President Joe Biden has signed off on giving federal wildland firefighters a hefty raise for the next two fiscal years, a move that affects more than 16,000 firefighters and comes as much of the West braces for a difficult wildfire season.
Pay raises for the federal firefighters had been included in last year’s $1 trillion infrastructure bill, but they had been held up as Biden administration officials studied recruitment and retention data to decide where to deliver them.
The White House said the move announced Tuesday is intended to set “federal agencies on a path to continue working with stakeholders towards an updated, competitive, and equitable pay structure, along with a support system that will address the many challenges that have plagued our wildland firefighter workforce for decades.”
The legislation stipulated that the $600 million in the infrastructure bill to increase pay for wildland firefighters should go to all those firefighters provided that they are “located within a specified geographic area in which it is difficult to recruit or retain a federal wildland firefighter.”
The Biden administration in the end decided on a raise for all the federal wildland firefighters over the next two years, according to a senior administration official who spoke on the condition of anonymity ahead of the formal announcement. The official said the infrastructure bill offered enough money to provide across-the-board raises but the administration was looking to work with Congress to provide a long-term fix on the firefighters’ pay.
“I will do everything in my power, including working with Congress to secure long-term funding, to make sure these heroes keep earning the paychecks — and dignity — they deserve,” Biden said in a statement.

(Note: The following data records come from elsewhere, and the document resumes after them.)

-- ==== Sys2Proof/Machine/FlashMem.lean ====
section
/-!
DEFINITION. The organisation of the weight flash (07, R186 to R192, R215): places of planes, blocks and pages, the block map with the
reserve, logical reads, the parameter array with its alternating copies (R190, R192), the interruption journal (R217 to R219), and the
library (R230).
-/
namespace Sys2Proof.Machine

/-- Key of plane `k` of die `d`. -/
def planeKey (d k : Nat) : Nat := d * 64 + k
/-- Key of a physical block. -/
def blockKey (d k phys : Nat) : Nat := planeKey d k * 512 + phys
/-- Data and spare bytes of a page (R186). -/
def pageBytes : Nat := 18432
/-- Data bytes of a page. -/
def pageData : Nat := 16384
/-- Key of the first byte of a page. -/
def pageKey (d k phys p : Nat) : Nat := (blockKey d k phys * 512 + p) * pageBytes
/-- Number of a page among all of them. -/
def pageNo (d k phys p : Nat) : Nat := blockKey d k phys * 512 + p

/-- Whether page `p` is an upper page in the order of R215. -/
def upperPage (p : Nat) : Bool := (p % 2 == 0 && 2 ≤ p) || p == 511
/-- The lower page that shares the wordline of upper page `p` (R215). -/
def partner (p : Nat) : Nat := if p = 2 then 0 else if p = 511 then 509 else p - 3

/-- Die, plane, logical block, page and byte of a flash logical address (R188). -/
structure FlashAddr where
  die   : Nat
  plane : Nat
  row   : Nat
  page  : Nat
  byte  : Nat
  deriving DecidableEq, Repr

/-- The map of R188. -/
def flashAddr (a : Nat) : FlashAddr :=
  let q := a % 2 ^ 30 / 16384
  { die := q % 2, plane := q / 2 % 64, row := a / 2 ^ 30, page := q / 128, byte := a % 16384 }

/-- Free reserve blocks of a plane as it leaves the factory (R186). -/
def factorySpare (k : Nat) : List Nat :=
  (List.range (Config.reservePerPlane k)).map fun i => Config.testBlocks k + Config.flashUnits + i

/-- The planes that a descriptor selects, ascending (R196). -/
def selected (w : Inst256) : List Nat := bitList (bits w 127 64) 64

/-- The journal record types of R217. -/
def recUpOpen : Nat := 1
/-- ER_OPEN. -/
def recErOpen : Nat := 2
/-- ER_DONE. -/
def recErDone : Nat := 3
/-- CUT. -/
def recCut : Nat := 4
/-- CHECKED. -/
def recChecked : Nat := 5
/-- ROW_DONE. -/
def recRowDone : Nat := 6

/-- CRC-16/CCITT-FALSE of a byte string, over `n` bits of each byte. -/
def crc16 (l : List Byte) : Nat :=
  l.foldl (fun c b => (List.range 8).foldl (fun c _ => if 0x8000 ≤ c then (c * 2 % 65536) ^^^ 0x1021 else c * 2) (c ^^^ (b.toNat * 256)))
    0xFFFF

/-- The 16 bytes of a record of die `d` (R217). -/
def recBytes (d : Nat) (r : JRec) : List Byte :=
  let a := leBytes 4 (r.type + d * 2 ^ 8 + r.row * 2 ^ 9 + r.page * 2 ^ 18) ++ leBytes 2 r.seq
  let z := leBytes 8 r.planes
  a ++ leBytes 2 (crc16 (a ++ z)) ++ z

The infrastructure law also authorized agencies to increase the base salary of federal wildland firefighters by $20,000 per year or 50% of their current base salary, whichever is lower, through 2023. The firefighters will receive back pay for the raises, dating to October 2021.
The National Federation of Federal Employees union had been urging the Biden administration to interpret the statute as broadly as possible, as firefighters across the country were struggling to make ends meet.

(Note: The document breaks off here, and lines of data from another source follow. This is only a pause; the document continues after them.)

/-- The result of a matrix or side-path instruction written (R85, R87, R99): partial sums and outputs of the valid rows, the scale bytes of
the blocks that hold one, and the flags of R39, R45 and R51. Only elements of valid rows draw from the generator (log entry 33). -/
def writeResult (s : State) (n : Nat) (w : Inst256) (p : Prep) : State :=
  let now := s.operandBytes n w p
  let byte := fun (l : List Nat) => l.map fun x => BitVec.ofNat 8 x
  let wt := fun (l : List Nat) => tilesOf (Mx.wfmt w) (64 * Mx.cols w) (if Mx.wmx w then 2 * Mx.cols w else 0) (Mx.wTile w) (byte l) (Mx.kBlocks w)
  let act := fun (l : List Nat) => tilesOf (Mx.afmt w) (64 * Mx.rows w) (if Mx.amx w then 2 * Mx.rows w else 0) (Mx.aTile w) (byte l) (Mx.kBlocks w)
  let scl := fun (l : List Nat) => unpack 0 (l.length / 4) (byte l)
  let base := s.free
  let ew := mixElems base (wt p.wOld) (wt now.1)
  let ea := mixElems (base + ew.raw.length + ew.scale.length) (act p.aOld) (act now.2.1)
  let es := mix (base + ew.raw.length + ew.scale.length + ea.raw.length + ea.scale.length) (scl p.sOld) (scl now.2.2)
  let raced := decide ((p.wOld, p.aOld, p.sOld) ≠ now)
  let c := s.cell n
  let total := Mx.rows w * Mx.cols w
  let place := fun i => if Mx.mode w = 2 then (i % Mx.rows w, i / Mx.rows w) else (i / Mx.cols w, i % Mx.cols w)
  let old := unpack 0 total (p.vp.bytes c (Mx.pOff w) (Mx.pBytes w))
  let res := (List.range total).map fun i =>
    if validAt w i then sumOf w ew ea (old.getD i 0) (place i).1 (place i).2 else (0, false)
  let sums := res.map (·.1)
  let c := forEach (List.range total) (fun i c =>
    if validAt w i then c.store p.vp (Mx.pOff w + 4 * i) (leBytes 4 (sums.getD i 0)) else c) c
  let sat := res.any (·.2)
  let badTernary := Mx.wfmt w == 0xA && ew.raw.contains 3
  let dr := if Mx.outEn w then draws (Mx.rnd w) (Mx.mRows w * Mx.cols w) c.rng else ([], c.rng)
  let rands := spread (validAt w) total 0 dr.1
  let out := convertOut w sums es rands
  let ob := elemBits (Mx.ofmt w) / 8
  let c := if !Mx.outEn w || p.app then c
    else
      let c := forEach (List.range total) (fun i c =>
        if validAt w i then c.store p.vo (Mx.oOff w + ob * i) (leBytes ob (out.1.getD i 0)) else c) c
      if Mx.omx w then
        forEach (List.range (total / 32)) (fun b c =>
          if (List.range 32).any fun i => validAt w (b * 32 + i) then
            c.store p.vo (Mx.oOff w + ob * total + b) (leBytes 1 (out.2.1.getD b 0)) else c) c
      else c
  let s := s.modCell n fun _ => { c with rng := dr.2 }
  let s := if p.app && Mx.outEn w then
      s.appendRows n w (fun m k => scaledSum w sums es (outIndex w m k)) fun m k => rands.getD (outIndex w m k) 0
    else s
  let s := if raced then { s with free := s.free + 2 ^ 32 } else s
  let s := onlyIf sat (fun s => s.wr Fld.celFlags_sat 1 n) s
  onlyIf (badTernary || (Mx.outEn w && out.2.2)) (fun s => s.wr Fld.celFlags_fmtErr 1 n) s

/-- The regions that an instruction reads, by operand number: weights, activations, partial sums that it adds to, scales. -/
def operandRegion (w : Inst256) (p : Prep) : Nat → Option (View × Nat × Nat)
  | 0 => some (p.vw, Mx.wOff w, Mx.wBytes w)
  | 1 => some (p.va, Mx.aOff w, Mx.aBytes w)
  | 2 => if bit w 15 then some (p.vp, Mx.pOff w, Mx.pBytes w) else none
  | 3 => if Mx.sEn w then some (p.vs, Mx.sOff w, Mx.sBytes w) else none
  | _ => none

/-- The uncorrectable word that an instruction meets among what it reads (R119, R120), with its syndrome when the line is not one that was
poisoned: a poisoned line, or the first of the errors of its reads. -/
def operandUe (s : State) (n : Nat) (w : Inst256) (p : Prep) (errs : ReadErrs) : Option (Nat × Nat × Option Nat) :=
  let c := s.cell n
  let old := (List.range 4).filterMap fun k => (operandRegion w p k).bind fun (v, off, len) => c.poisoned v off len
  match old.head? with
  | some key => some (key, 0, none)
  | none => (errs.bad.filterMap fun (k, line, word, syn) => (operandRegion w p k).bind fun (v, off, len) =>
      if line * 64 < len then some (v.key (off + line * 64) / 64, word, some syn) else none).head?

/-- A reading instruction meets an uncorrectable word (R120): it stops without its signal, and the cell faults. -/
def readFault (s : State) (n : Nat) (e : Nat × Nat × Option Nat) : State :=
  match e.2.2 with
  | some syn => (s.meetUe n e.1 e.2.1 syn).memFault n e.1
  | none => (s.poolUe n e.1 0 none).memFault n e.1

/-- The signal of a completed instruction (R85). -/
def signalDone (s : State) (n : Nat) (w : Inst256) : State :=
  if bit w 225 then s.signal (cellIdent n) (bits w 223 208) 1 else s

/-- Streaming time in cycles: passes of 64 cycles, 34 in the dual shape, four times that at quarter rate (R82, R88, R89). -/
def streamCycles (w : Inst256) : Nat :=
  Mx.kBlocks w * (if Mx.shape w = 1 then 34 else 64) * (if pairQuarters (Mx.wfmt w) = 1 then 4 else 1)

/-- The landing buffer of cell `n` written to its halves (R116). -/
def drainLanding (s : State) (n : Nat) : State :=
  s.modCell n fun c => { forEach c.landing (fun d c => c.land d) c with landing := [] }

/-- The oldest instruction leaves the array: the landing buffer drains when no dual pair runs any more (R116), and the next instructions
prepare (R89). A change of the cell clock takes effect at this boundary (R102). -/
def leaveArray (s : State) (n : Nat) : State :=
  let s := s.modCell n fun c => { c with jobs := c.jobs.tail, clock := none }
  (if s.dualRuns n then s else s.drainLanding n).arrayGo n

/-- The oldest matrix instruction of the array ends (R85): with its results and its signal, or at an uncorrectable operand (R120). The
two halves of a dual pair stream together, so only the west half counts its cycles. -/
def completeMatrix (s : State) (n : Nat) : State :=
  match (s.cell n).jobs with
  | [] => s
  | j :: _ =>
    match j.prep with
    | none => s
    | some p =>
      let s := s.corrected n j.errs.corrected
      match s.operandUe n j.w p j.errs with
      | some e => (s.leaveArray n).readFault n e
      | none =>
        let s := (s.writeResult n j.w p).leaveArray n
        let s := s.bump64 Fld.arrInstr_count n
        let s := if bit j.w 14 then s else s.bump64 Fld.arrBusy_count n 0 (streamCycles j.w)
        s.signalDone n j.w

/-- Whether a side-path instruction still waits on its latch after its wait has begun (R97; log entry 65). -/
def sideWait (s : State) (n : Nat) (w : Inst256) : State :=
  let l := bits w 207 192
  if !bit w 224 || (s.cell n).sideMet == some true then s
  else
    let s := s.closeOpen l
    if latchHome l = n ∧ s.met l then s else (s.modCell n fun c => { c with sideMet := some false }).waitOn n l false

/-- A side-path instruction, opcode 0x41 (R97 to R99): it runs at once, after its latch. -/
def sidePath (s : State) (n : Nat) (w : Inst256) (errs : ReadErrs) : State :=
  s.issue n fun s =>
    if reservedOp (bits w 7 0) then s.illegal n (s.pc n) 0x01
    else
      let w := Mx.withOp w 0x41
      match s.matrixCause n w true with
      | some cause => s.illegal n (s.pc n) cause
      | none =>
        if hazard (s.cell n).jobs (Mx.reads w) (Mx.writes w) then s
        else
          let s := s.sideWait n w
          if (s.cell n).sideMet = some false then s
          else
            let s := s.modCell n fun c => { c with sideMet := none }
            match s.prepare n w true errs with
            | .inl cause =>
              onlyIf (errs.parity.any (Mx.handles w).contains) (fun s => s.handleParity n) (s.illegal n (s.pc n) cause)
            | .inr p =>
              let s := s.corrected n errs.corrected
              match s.operandUe n w p errs with
              | some e => (s.advance n).readFault n e
              | none => ((s.writeResult n w p).advance n).signalDone n w

/-- Free values in the partial-sum region of an instruction that an array fault stopped (R100, log entry 36). -/
def spoil (s : State) (n : Nat) (j : MatrixJob) : State :=
  match j.prep with
  | none => s
  | some p =>
    let len := Mx.pBytes j.w
    let l := (List.range len).map fun i => (Config.freeValue (s.free + i)).setWidth 8
    { (s.modCell n fun c => c.store p.vp (Mx.pOff j.w) l) with free := s.free + len }

/-- A parity error in the array (R100): the running instruction, or dual pair, stops without its signal and the array is fenced. What else
was issued to the array is dropped, and the sequencer halts (log entry 71). -/
def arrayParity (s : State) (n : Nat) : State :=
  match (s.cell n).jobs with
  | [] => s
  | j :: _ =>
    if j.prep.isNone then s
    else
      let first := !s.flag Fld.celFlags_illegal n && !s.flag Fld.celFlags_arrayPar n
      let s := onlyIf first (fun s => (s.setReg .celFaultPc n 0 j.pc).wr Fld.celFaultCause_cause 0x10 n) s
      let s := forEach ((s.cell n).jobs.take (groupLen (s.cell n).jobs)) (fun j t => t.spoil n j) (s.wr Fld.celFlags_arrayPar 1 n)
      let s := ((s.dropJobs n 0).drainLanding n).wr Fld.celStatus_arrayBusy 0 n
      (s.halt n).cellFault n 0x01 false

end State

/-- MATRIX_INSTRUCTION (R85, R86): a reserved opcode of the class is illegal, any other byte is taken as 0x40 (log entry 62). -/
def execMatrixInstruction (n : CellId) (c : ArrayCmd) (s : State) : Out :=
  .next (if reservedOp (bits c.word 7 0) then s.issue n fun s => s.illegal n (s.pc n) 0x01 else s.matrix n (Mx.withOp c.word 0x40) c.errs)
/-- A matrix instruction writes its last output and signals (R85). -/
def execMatrixComplete (n : CellId) (s : State) : Out := .next (s.completeMatrix n)
/-- SIDE_PATH_INSTRUCTION (R97 to R99). -/
def execSidePathInstruction (n : CellId) (c : ArrayCmd) (s : State) : Out := .next (s.sidePath n c.word c.errs)
/-- ARRAY_PARITY_ERROR (R100). -/
def execArrayParityError (n : CellId) (s : State) : Out := .next (s.arrayParity n)

end Sys2Proof.Machine
end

Forest Service Chief Randy Moore told a Senate subcommittee last month that his agency’s staffing levels are at 90% overall but as low as 50% percent in some areas, including Oregon, Washington state and California.
The issue of recruitment, retention and low pay for wildland firefighters had been on Biden’s radar since early in his administration.

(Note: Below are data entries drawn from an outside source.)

-- ==== Sys2Proof/Machine/Admission.lean ====
section
/-!
DEFINITION. The arithmetic of admission and shedding (10, R303 to R313). Times are whole ns, rounded up (log entry 46).
-/
namespace Sys2Proof.Machine

/-- What admission counts of one request: its parameters, the prompt positions it still needs, its elapsed time in phase units while no
token of its turn has come, whether its pages lie in T3 and with which port, whether it runs on the old copy, and its adapter version. -/
structure Load where
  par  : Params
  left : Nat
  wait : Option Nat
  t3   : Option Nat
  old  : Bool
  ver  : Option (Nat × Nat)
  deriving DecidableEq, Repr

/-- The chunk of R264 for `d` decode rows, before the limit to the positions waiting. -/
def chunkFor (chunkMax d : Nat) : Nat :=
  let c := chunkMax - (d + chunkMax) % 64
  min (if 32 ≤ c then c else chunkMax) (768 - d)

namespace State

/-- The draft length that a request runs with: 0 in a span without a draft span (R277). -/
def draftOf (s : State) (sp : Nat) (p : Params) : Nat := if (s.span sp).cfg.draft.isSome then p.draftLen else 0

/-- Slot `i` as admission counts it. -/
def loadOf (s : State) (i : Nat) : Load :=
  let x := s.slot i
  { par := x.par, left := x.todo.length, wait := if x.turnGen = 0 then some (s.cadNow - x.tReceipt) else none,
    t3 := if x.t3 then some (x.ident - 1) else none, old := x.old,
    ver := if x.par.adapter = 0xFFFF then none else some (x.par.adapter, x.adVer) }

/-- The guaranteed set of a span: requests in PREFILL, DECODE or RUNOUT with their guarantee, other than IDLE (R303, R309, R313). -/
def guaranteed (s : State) (sp : Nat) : List Nat :=
  (s.spanSlots sp).filter fun i => (s.slot i).running && !(s.slot i).shed && (s.slot i).par.cls != 3

/-- The cell clock in MHz that admission may count on: the floor of the profile, lowered by the thermal response and the sag clamp
(R304, R311, R456). -/
def floorMhz (s : State) : Nat :=
  let f := s.rd Fld.pwrProfile_floor * 10
  let f := if s.pwr.tclamp then min f (s.rd Fld.pwrProfile_clock * 10) else f
  if s.pwr.clamp then min f 400 else f

/-- Active cells of column `c`. -/
def columnCells (s : State) (c : Nat) : Nat := ((List.range 7).filter fun r => (s.rd Fld.keySpare_cells).testBit (r * 8 + c)).length

/-- DRAM bandwidth of a span in units of GB/s ÷ 8,400 (R131, R132): the shares of its cells; a channel copy takes 12.8 GB/s of its column
(R184). -/
def spanBandwidth (s : State) (sp : Nat) : Nat :=
  ((bitList (s.span sp).cfg.cells 56).map fun n =>
    let c := n % 8
    let a := max 1 (s.columnCells c)
    let col := 2048 - 128 * (s.tier.copies.filter fun x => x.2 / 2 == c).length
    col * 840 / a).sum

/-- Bytes that `n` ns of a port's rate carry, as ns for `b` bytes: 8b/10b up to 5 GT/s, 128b/130b above (R377). -/
def portNs (s : State) (p b : Nat) : Nat :=
  let lanes := match s.rd Fld.hptId_width p with
    | 2 => 4
    | 3 => 8
    | 4 => 16
    | _ => 0
  let mbit := match s.rd Fld.hptId_speed p with
    | 1 => 2000
    | 2 => 4000
    | 3 => 8000 * 128 / 130
    | 4 => 16000 * 128 / 130
    | 5 => 32000 * 128 / 130
    | _ => 0
  cdiv (b * 8 * 1000) (max 1 (lanes * mbit))

/-- Bytes of a mask's bitmap (R274). -/
def bitmapBytes (vocab : Nat) : Nat := cdiv vocab 512 * 64

/-- Bytes of the factors of an adapter version. -/
def factorBytes (s : State) (sp : Nat) (v : Nat × Nat) : Nat :=
  (((s.adapter sp v.1).vers.filter fun x => x.ver == v.2).map fun x => (x.objs.map fun o => (s.obj o).e.bytes).sum).sum

/-- The terms of R304 for one model copy of a span. -/
structure Terms where
  arr   : Nat
  dram  : Nat
  flash : Nat
  lat   : Nat

/-- The rows of a step over a set: decode rows after the shortening of R263, and the chunk (R304). -/
def stepRows (s : State) (sp : Nat) (l : List Load) : Nat × Nat :=
  let wait := l.any fun x => x.left != 0
  let d := min ((l.map fun x => 1 + s.draftOf sp x.par).sum) (if wait then 736 else 768)
  (d, if wait then chunkFor (s.span sp).cfg.chunk d else 0)

/-- Bytes of a copy's layers that the tier runtime has demoted to flash streaming (R166, R170). -/
def demoted (s : State) (c : ModelCopy) : Nat :=
  ((c.objs.filter fun o => (s.obj o).e.home == 2 && (s.obj o).e.st != 0 && !c.t2.contains o).map fun o => (s.obj o).e.bytes).sum

/-- The three rate terms and the latencies of one copy (R304, R363). -/
def termsOf (s : State) (sp : Nat) (c : ModelCopy) (l : List Load) (rows : Nat) : Terms :=
  let h := c.hdr
  let cells := max 1 (popCount (s.span sp).cfg.cells 56)
  let vers := (l.filterMap (·.ver)).dedup
  let cycles := (vers.map fun v =>
    let a := s.adapter sp v.1
    Config.adapterCycles h.modelId h.generation a.rank a.targets).sum
  let arr := cdiv (rows * h.opsToken * 40000) (cells * 8192 * max 1 c.pair4 * max 1 s.floorMhz * 9) + cdiv (cycles * 1000) (max 1 s.floorMhz)
  let masked := l.filterMap fun x => x.par.mask
  let maskT1 := (masked.filter fun o => (s.obj o).e.home == 1).length * bitmapBytes h.vocab
  let maskT3 := masked.filter fun o => (s.obj o).e.home == 3
  let kv := ((l.filter fun x => x.t3.isNone).map fun x => h.kvBytesPos * x.par.kvBudget).sum
  let moved := s.demoted c
  let bytes := h.t1Bytes - moved + kv + maskT1 + (vers.map (s.factorBytes sp)).sum
  let dram := cdiv (bytes * 8400) (max 1 (s.spanBandwidth sp))
  let streamed := h.t2StepBytes + moved
  let flash := if streamed = 0 then 0 else cdiv (streamed * 1000) (max 1 (s.span sp).cfg.flash)
  let paged := l.filterMap fun x => x.t3.map fun p => s.portNs p (h.kvBytesPos * x.par.kvBudget)
  let legs := maskT3.map fun o => s.portNs (s.t3Port (s.obj o).e) (bitmapBytes h.vocab)
  let lat := (if streamed = 0 then 0 else s.rd Fld.tieT2Wclat_ns) +
    (if paged.isEmpty && legs.isEmpty then 0 else s.rd Fld.tieT3Wclat_ns + paged.sum + legs.sum)
  { arr, dram, flash, lat }

/-- The step of one copy in ns: its largest rate term, its latencies, and 100 µs for the boundary (R304). -/
def Terms.total (t : Terms) : Nat := max t.arr (max t.dram t.flash) + t.lat + 100000

/-- The draft span's part of a step: as many of its steps as the longest draft (R277, R304). -/
def draftNs (s : State) (sp : Nat) (l : List Load) : Nat :=
  match (s.span sp).cfg.draft with
  | none => 0
  | some d =>
    let drafted := l.filter fun x => x.par.draftLen != 0
    match (s.span d).cur with
    | none => 0
    | some c =>
      if drafted.isEmpty then 0
      else (drafted.map (·.par.draftLen)).foldl max 0 * (s.termsOf d c drafted drafted.length).total

/-- The worst-case step T of a set (R304); in DUAL the sum of the steps of both copies. -/
def worstStep (s : State) (sp : Nat) (l : List Load) : Nat :=
  let one := fun (c : Option ModelCopy) (l : List Load) => match c with
    | none => 0
    | some c => (s.termsOf sp c l (let r := s.stepRows sp l; r.1 + r.2)).total
  let x := s.span sp
  let new := l.filter fun y => !y.old
  (if x.dual then one x.cur new + one x.old (l.filter (·.old)) else one x.cur l) + s.draftNs sp l

/-- Whether a time of `t` ns is within `d` phase units of the usable period, which is 15/16 of the admission period (R303). -/
def within (s : State) (t d : Nat) : Bool := t * 65536 * 16 ≤ d * (15 * s.rd Fld.cadPeriod_admitNs)

/-- ⌊U ÷ T⌋. -/
def stepsPerPeriod (s : State) (t : Nat) : Nat := 15 * s.rd Fld.cadPeriod_admitNs / (16 * max 1 t)

/-- The tests of R305 on a set, in a step that also carries `extra` (R309). -/
def passesWith (s : State) (sp : Nat) (l extra : List Load) : Bool :=
  let t := s.worstStep sp (l ++ extra)
  let c := (s.stepRows sp (l ++ extra)).2
  l.all fun x =>
    let first := match x.wait with
      | none => true
      | some w => s.within (w * s.periodNs / 65536 + t + t * (if c = 0 then 0 else cdiv x.left c) + 50000) x.par.ttftBound
    match x.par.cls with
    | 0 => s.within t x.par.tbtBound && first
    | 1 => x.par.perPeriod ≤ s.stepsPerPeriod t && first
    | _ => true

/-- The tests of R305 on a set. -/
def passes (s : State) (sp : Nat) (l : List Load) : Bool := s.passesWith sp l []

/-- Frames of the pool objects of a copy (R320). -/
def poolFrames (s : State) (sp copy : Nat) : Nat := (((s.span sp).pools.filter fun e => e.1 / 8 == copy).map (·.2.total)).sum

/-- Frames reserved in the pool of a copy (R306). -/
def poolReserved (s : State) (sp copy : Nat) : Nat :=
  ((s.spanSlots sp).map fun i =>
    let x := s.slot i
    if !x.t3 && (s.copyOf i).any fun c => c.copyNo == copy then reservedPages x.par.kvBudget * s.layersOf i else 0).sum

/-- Whether the pool of a copy holds one more reservation. -/
def poolHolds (s : State) (sp : Nat) (c : ModelCopy) (budget : Nat) : Bool :=
  s.poolReserved sp c.copyNo + reservedPages budget * c.hdr.layers ≤ s.poolFrames sp c.copyNo

/-- Whether a request could ever be admitted alone in an empty span (R308). -/
def couldFit (s : State) (sp : Nat) (c : ModelCopy) (x : Load) : Bool :=
  reservedPages x.par.kvBudget * c.hdr.layers ≤ s.poolFrames sp c.copyNo &&
  (x.par.cls == 3 || ({ s with slots := [] } : State).passes sp [{ x with old := false }])

/-- The committed figures of a span, computed afresh (R310). -/
def showCommitted (s : State) (sp : Nat) : State :=
  let l := (s.guaranteed sp).map s.loadOf
  let t := s.worstStep sp l
  let s := s.setReg .cadSpanWc 0 sp (BitVec.ofNat 64 (min 255 (s.stepsPerPeriod t) * 2 ^ 32 + min (2 ^ 32 - 1) t))
  match (s.span sp).cur with
  | none => s
  | some c =>
    let r := s.stepRows sp l
    let x := s.termsOf sp c l (r.1 + r.2)
    let u := max 1 (15 * s.rd Fld.cadPeriod_admitNs / 16)
    let pc := fun (n d : Nat) => min 255 (n * 256 / max 1 d)
    s.setReg .cadSpanUse 0 sp (BitVec.ofNat 64
      (pc (s.poolReserved sp c.copyNo) (s.poolFrames sp c.copyNo) * 2 ^ 24 + pc x.flash u * 2 ^ 16 + pc x.dram u * 2 ^ 8 + pc x.arr u))

/-- The committed figures at a boundary (R310): written where the guaranteed set, by slot and generation, is another than at the last write. -/
def writeCommitted (s : State) (sp : Nat) : State :=
  let l := (s.guaranteed sp).map fun i => (i, (s.slot i).gen)
  if l = (s.span sp).wcSet then s else (s.modSpan sp fun x => { x with wcSet := l }).showCommitted sp

/-! ### Shedding (R311 to R313) -/

/-- One guarantee withdrawn (R313): notice, flag and count. -/
def withdraw (s : State) (i : Nat) : State :=
  let x := s.slot i
  let s := s.modSlot i fun x => x.setFlag 11
  (s.bump Fld.cadShedCnt_count).notice (x.ident - 1) 0x02 x.span i x.gen noObject 0

/-- The order in which guarantees are withdrawn (R312): IDLE, then BULK, then the rest, the latest admission first in each. -/
def shedOrder (s : State) (sp : Nat) : List Nat :=
  let l := (s.spanSlots sp).filter fun i => (s.slot i).running && !(s.slot i).shed
  let by_ := fun (f : Nat → Bool) => (l.filter fun i => f (s.slot i).par.cls).mergeSort fun a b => (s.slot b).order ≤ (s.slot a).order
  by_ (· == 3) ++ by_ (· == 2) ++ by_ (· ≤ 1)

/-- Withdrawals in order until the guaranteed set passes R305. -/
def shedUntil (s : State) (sp : Nat) : List Nat → State
  | [] => s
  | i :: r => if s.passes sp ((s.guaranteed sp).map s.loadOf) then s else (s.withdraw i).shedUntil sp r

/-- The shedding of a span (R312). -/
def shed (s : State) (sp : Nat) : State := s.shedUntil sp (s.shedOrder sp)

/-- A capacity loss of a span, shed at its next step boundary (R311). -/
def capacityLoss (s : State) (sp : Nat) : State := s.modSpan sp fun x => { x with capLoss := true }

/-- A capacity loss of every span. -/
def capacityLossAll (s : State) : State := forEach (SMap.keys s.spans) (fun sp t => t.capacityLoss sp) s

/-- The floor clock of a profile in 10 MHz (R454). -/
def floorOf (pl1 : Nat) : Nat := cdiv (400 + 16 * (pl1 - 25)) 10

/-- Profile and clock limits that wait for a step boundary apply (R457, R463; log entry 52). -/
def applyLimits (s : State) : State :=
  let s := match s.pwr.plPend with
    | none => s
    | some pl => ((s.wr Fld.pwrProfile_pl1 pl).wr Fld.pwrProfile_floor (floorOf pl)).modPwr fun x => { x with plPend := none }
  let s := if s.pwr.limPend then s.modPwr fun x => { x with limPend := false, clamp := false } else s
  if s.pwr.clamp || s.flag Fld.pwrStatus_throttling then s
  else s.wr Fld.pwrProfile_clock (max (s.rd Fld.pwrProfile_clock) (s.rd Fld.pwrProfile_floor))

/-- Limits apply at once when no span has a step in progress, so that no boundary is awaited. -/
def applyIdle (s : State) : State := if s.spans.any fun e => e.2.batch.isSome then s else s.applyLimits

end State
end Sys2Proof.Machine
end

Last June, before the infrastructure bill was passed, the Democratic president signed an executive order temporarily raising pay for federal firefighters to ensure that no one was making less than $15 per hour.
Biden said he had been dismayed after learning that the starting pay for federal firefighters was significantly lower than that at many local and state fire agencies. Pay for new federal firefighters had typically started at $11 per hour to $14 per hour, and they were overtime-eligible.